PI: Loren E. Held

Project dp377, which started in April of 2025, is devoted to exploring the (magneto)-hydrodynamics of distorted accretion disks. Simple models of accretion disks (i.e. disks of gas or dust around young stars or compact objects such as black holes) often treat the disk as being flat (planar). However, many disks in nature are found to be warped. This could be due to a misalignment in the system, such as a circumstellar disk around a tilted spinning black hole, a circumbinary disk in which the disk plane is tilted with respect to the binary orbital plane, or a circumstellar disk with an external binary (or planetary) companion on a tilted orbit. Warped disks exhibit various dynamics and processes not found in their planar counterparts such as precession, vertical oscillations (bouncing), and a hydrodynamic instability (known as the parametric instability). A particularly interesting process in strongly warped discs which has received a great deal of attention over the last decade is that of disc breaking, in which the disc is unable to support itself and breaks into distinct rings. In this project we carried out hydrodynamic simulations of disk breaking using local (shearing box) simulations of the disk, which enabled us to reach much higher resolutions than are typically accessible in global simulations. These simulations have helped inform ongoing work on the dynamics of distorted disks in the presence of magnetic fields. This work was published in MNRAS (Held & Ogilvie (2026): Disk breaking and parametric instability in warped accretion disks). The simulations were run on the CSD3 cluster in Cambridge.

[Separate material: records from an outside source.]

-- ==== Sys2Proof/Tests/Slice0.lean ====
section
/-!
SUPPORT. Tests: an ill-formed command for each check of WellFormed, commands whose effect the spec's own text or tables give, and for each
statement states and operands that meet its hypotheses.
-/

set_option maxRecDepth 100000
set_option Elab.async false

namespace Sys2Proof.Tests

open Sys2Proof Sys2Proof.Machine

/-! ## Small objects that the witnesses share -/

/-- A reading of meter 5, type 1, with its RCK made good. -/
def reading : Record :=
  let r : Record := ⟨5, 0, 1, 9, 100, 0, 0, 0, 10, 0, 0, 0, 2300, 5, 0, 0, 1, 40, 0, 0, 0, 0, 0, 0, 0⟩
  sealRecord r

/-- The material of key slot 8, under which the meter's keys are wrapped. -/
def kek : List Byte := List.replicate 32 0x11

/-- The meter's encryption key, sixteen bytes 0x22, wrapped under `kek`. -/
def wrappedEk : BitVec 192 := 0xa4e101d4799e07228840e8b6695e19b7c37c15e70650cb3c

/-- Its authentication key, sixteen bytes 0x33, wrapped under `kek`. -/
def wrappedAk : BitVec 192 := 0xc49cd074d6a429664d95930e39f869f916db6397c0f56eab

/-- Active context of meter 5, title 1. -/
def meter : Context :=
  { Context.empty with gmn := 5, state := .active, title := 1, keySlot := 8, keyGen := 1, ekWrapped := wrappedEk, akWrapped := wrappedAk }

/-- A VCR envelope of the meter with counter `ic`: its body in the clear, authenticated (R122). -/
def vcr (ic : Nat) (body : List Byte) : Apdu :=
  let head : List Byte := [0xB7, 0x10] ++ leBytes 4 ic ++ leBytes 2 body.length
  let title := leBytes 8 1
  head ++ body ++ (gcmTag (List.replicate 16 0x22) (title ++ leBytes 4 ic) (List.replicate 16 0x33 ++ head ++ body) []).take 12

/-- The body of a Vorius compact record of TYPE 1. -/
def vcrBody : List Byte :=
  [1, 1] ++ leBytes 4 9 ++ leBytes 4 0 ++ leBytes 6 0 ++ leBytes 5 10 ++ leBytes 15 0 ++ leBytes 2 2300 ++ leBytes 2 5 ++ List.replicate 8 0

/-- An APDU of the meter with counter 7. -/
def apdu : Apdu := vcr 7 vcrBody

/-- A PLC frame as ING receives it. -/
def frame (b : FrameBody) : Frame := ⟨0, some 5, false, false, 100, 0, 40, 0, 1, 0xFFFF, 0, 0, true, [], b⟩

/-- The meter's APDU in one. -/
def apduFrame : Frame := frame (.apdu [] apdu [])

/-- It in line. -/
def queued (f : Frame) : Ticketed := ⟨0, fifoData (frameData f), .frame f⟩

/-- An entry of a relay bundle: a record of meter 5. -/
def entry : RelayEntry := ⟨5, false, false, 40, 0, 1, 100, 0, 0, .record reading⟩

/-- The material of key slot 0, under which a sender's bundles and a peer's messages go. -/
def peerKey : List Byte := List.replicate 16 0x44

/-- A bundle with its CMAC. -/
def sealed (b : RelayBundle) : RelayBundle := { b with cmac := aesCmac peerKey (bundleBody b) }

/-- A relay bundle of sender 3. -/
def bundle : RelayBundle := sealed ⟨bundleMagic, 1, 1, 132, 3, 1, 100, false, false, false, [entry], []⟩

/-- A feeder record of phase 1. -/
def feeder : FeederRecord := ⟨1, 1, 1, 100, 0, 0, [10, 0, 0, 0], 2300, 5, false, false, false, false, 0, 25, 0⟩

/-- A start on which all goes well. -/
def start : StartEnv :=
  ⟨0, none, true, true, true, true, [25, 25, 25, 25], true, true, List.replicate 16 none, [], [], [], [], true, [true, true, true], [], 3, 8⟩

/-- A certificate of every authority, with subject key 4, signed by anchor key 3. -/
def cert : Cert :=
  ⟨beBytes 444 0x565841430100bc01ffffffff00000000010000000000000000000000000000000000000000000000040035b5df64ae2ac204c354b483487c9070cdc61c891c5ff39afc06c5d55541d3ceac8659e24afe3d0750e8b88e9f078af066a1d5025b08e5a5e2fbc87412871902f30082096f84261279d2b673e0178eb0b4abb65521aef6e6e32e1b5ae63fe2f19907f279f283e54ba385405224f750a95b85eebb7faef04699d1d9e21f47fc346e4d0d0000000401a73d352443de29195dd91d6a64b5959479b52a6e5b123d9ab9e5ad7a112d7a8dd1ad3f164a3a4832051da6bd16b59fe21baeb490862c32ea05a5919d2ede37ad7d013e9b03b97dfa62ddd9979f86c6cab814f2f1557fa82a9d0317d2f8ab1fa355ceec2e2dd4cf8dc575b02d5aced1dec3c70cf105c9bc93a590425f588ca1ee86c0e500000000652bf3c52927a432c73dbc3391c04eb0bf7a596efdb53f0d24cf03dab8f177ace4383c0c6d5e3014237112feaf137e79a329d7e1e6d8931738d5ab5096ec8f307800a31ce63ab8227da9efc53c4aa07368b330b21c387248e0f33bcf325ff32c6f630b0365e47bbf409efcac185c882f2ca9d94f772143a17007060d8244d705733b6d⟩

/-- The header of a host job. -/
def hdr : JobHdr := ⟨.cq 0, 7, 0, false, false, 0, 0, 0, 0, 0, none⟩

/-- Where its answers go. -/
def ref : JobRef := hdr.ref

/-- The header of a host job with its length and DCRC. -/
def hdrOf (b : JobBody) : JobHdr := (withDcrc ⟨{ hdr with attachLen := BitVec.ofNat 32 (jobData b).length }, b⟩).hdr

/-- The envelope of a job, before its signature, for the device with serial 9. -/
def envelope (b : JobBody) : Envelope :=
  let n := (jobData b).length
  ⟨0x4A535856, 1, 64, 9, 0, 604800, 77, BitVec.ofNat 32 n, BitVec.ofNat 32 (align8 (64 + n)), 0, List.replicate (align8 (64 + n) - 64 - n) 0, cert, 0,
    List.replicate 132 0⟩

/-- The header of a job with its envelope, its signature by subject key 4, and its DCRC.  The signatures stand written out: they were made
with private key 4 and random number 6, and `State.signedReason` verifies each one. -/
def signed (b : JobBody) (sig : Nat) : JobHdr :=
  let e := { envelope b with sig := beBytes 132 sig }
  (withDcrc ⟨{ hdr with envelope := some e, attachLen := e.certOffset + 580 }, b⟩).hdr

/-- A head-end that runs, with command queue 0 open and one job in it. -/
def running : State :=
  { State.reset with
    pwr.mode := .run, pwr.startInProgress := false, boot.stage := 15, boot.headEnd := true, boot.locked := true
    host.queuesOpen := true, host.cqs := [⟨0, 1⟩, ⟨0, 0⟩, ⟨0, 0⟩, ⟨0, 0⟩], sec.fuses.serial := 9, sec.fuses.anchors := [cert.anchorKey, 0, 0, 0]
    hwl.assigned := true
    sec.slots := [(0, ⟨peerKey, 1, 0, 0, 0, 0, 0⟩), (8, ⟨kek, 2, 2, 0, 0, 1, 0⟩)]
    ing.creditsOpen := true, ing.restoring := false, sb.up := true, sb.link := true }

/-- It holds meter 5. -/
def holding : State := { running with ctx := [(5, meter)] }

/-- A side-band request to the device with serial 9, with so many bytes of arguments. -/
def requestOf (n : Nat) : SbReq := ⟨1, 0xFFFFFFFFFFFF, 0x88B5, 50 + n, true, 1, 6, 8 + n, 0, 0, 1, 3, 0, false⟩

/-- A side-band request without arguments. -/
def request : SbReq := requestOf 0

/-- A packet from node 1 for this node, node 0, on port 0. -/
def packet (typ : Nat) (tag : BitVec 32) (bs : List Byte) : HwlHeader :=
  let k : HwlPacket := ⟨typ, typeVc typ, 0, false, 0, 1, 0, tag, bs⟩
  ⟨0, packetHeader 0 k, bs, crc32c (packetHeader 0 k ++ bs)⟩

/-- A body as such a packet. -/
def fromNode1 (b : HwlBody) : HwlHeader := packet b.typ 0 b.payload

/-- The port of it is UP and has credits for every class, node 1 is the partner and reached through it. -/
def linked : State :=
  { holding with
    hwl.ports := { HwlPort.atReset with state := .up, blockLock := true, credits := (List.range 12).map fun k => (k, 85) } ::
      List.replicate 3 HwlPort.atReset
    hwl.routes := [(1, ⟨0, true, false, 1⟩)], hwl.paired := true, hwl.checkWiring := true, hwl.ownRange := true, ing.credits := List.replicate 11 100 }

/-- Its port has yet to come up. -/
def greeting (p : PortState) : State :=
  { linked with hwl.ports := { HwlPort.atReset with state := p, blockLock := true } :: List.replicate 3 HwlPort.atReset }
/-- A PTP message of master 7, sequence 4. -/
def ptpHdr : PtpHdr := ⟨0, 0, 7, 4, 0⟩

/-- An Ethernet port that is on, with its link up. -/
def portOn : EthPort := ⟨1, true, false, 0xFF, false, 0, [], []⟩

/-- PTP runs on port 0. -/
def ptp : State := { running with tim.running := true, cfg := [], eth.ports := List.replicate 2 portOn }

We presented the first local simulations of disk breaking/tearing in a warped accretion disc. In this project we isolated the mechanism of disk breaking in high-resolution, quasi-2D, local (shearing box), hydrodynamic simulations of a Keplerian disc. We considered the evolution of a free (unforced) warp in the wavelike (alpha < H/r) regime. At large warp amplitudes (psi > 1) the disk breaks into four rings on time-scales of around 20 orbits which are separated by gaps of around 10 scale-heights. The warp exhibits a rich tapestry of small-scale dynamics, including horizontal sloshing motions, vertical oscillations or bouncing, warp steepening, and shocks. The shocks act as a source of enhanced dissipation which facilitates gap opening and thus disk breaking. At smaller warp amplitudes (psi < 1), for which we also developed a quasi-linear theory, the disk does not break, but instead exhibits hydrodynamic parametric instability. We also investigated the effect of explicit viscosity (alpha ~ 0.03)): at small warp amplitudes the parametric instability is damped and the warp propagates as a pure bending wave, while at large warp amplitudes the emerging gaps are partially filled by viscous diffusion.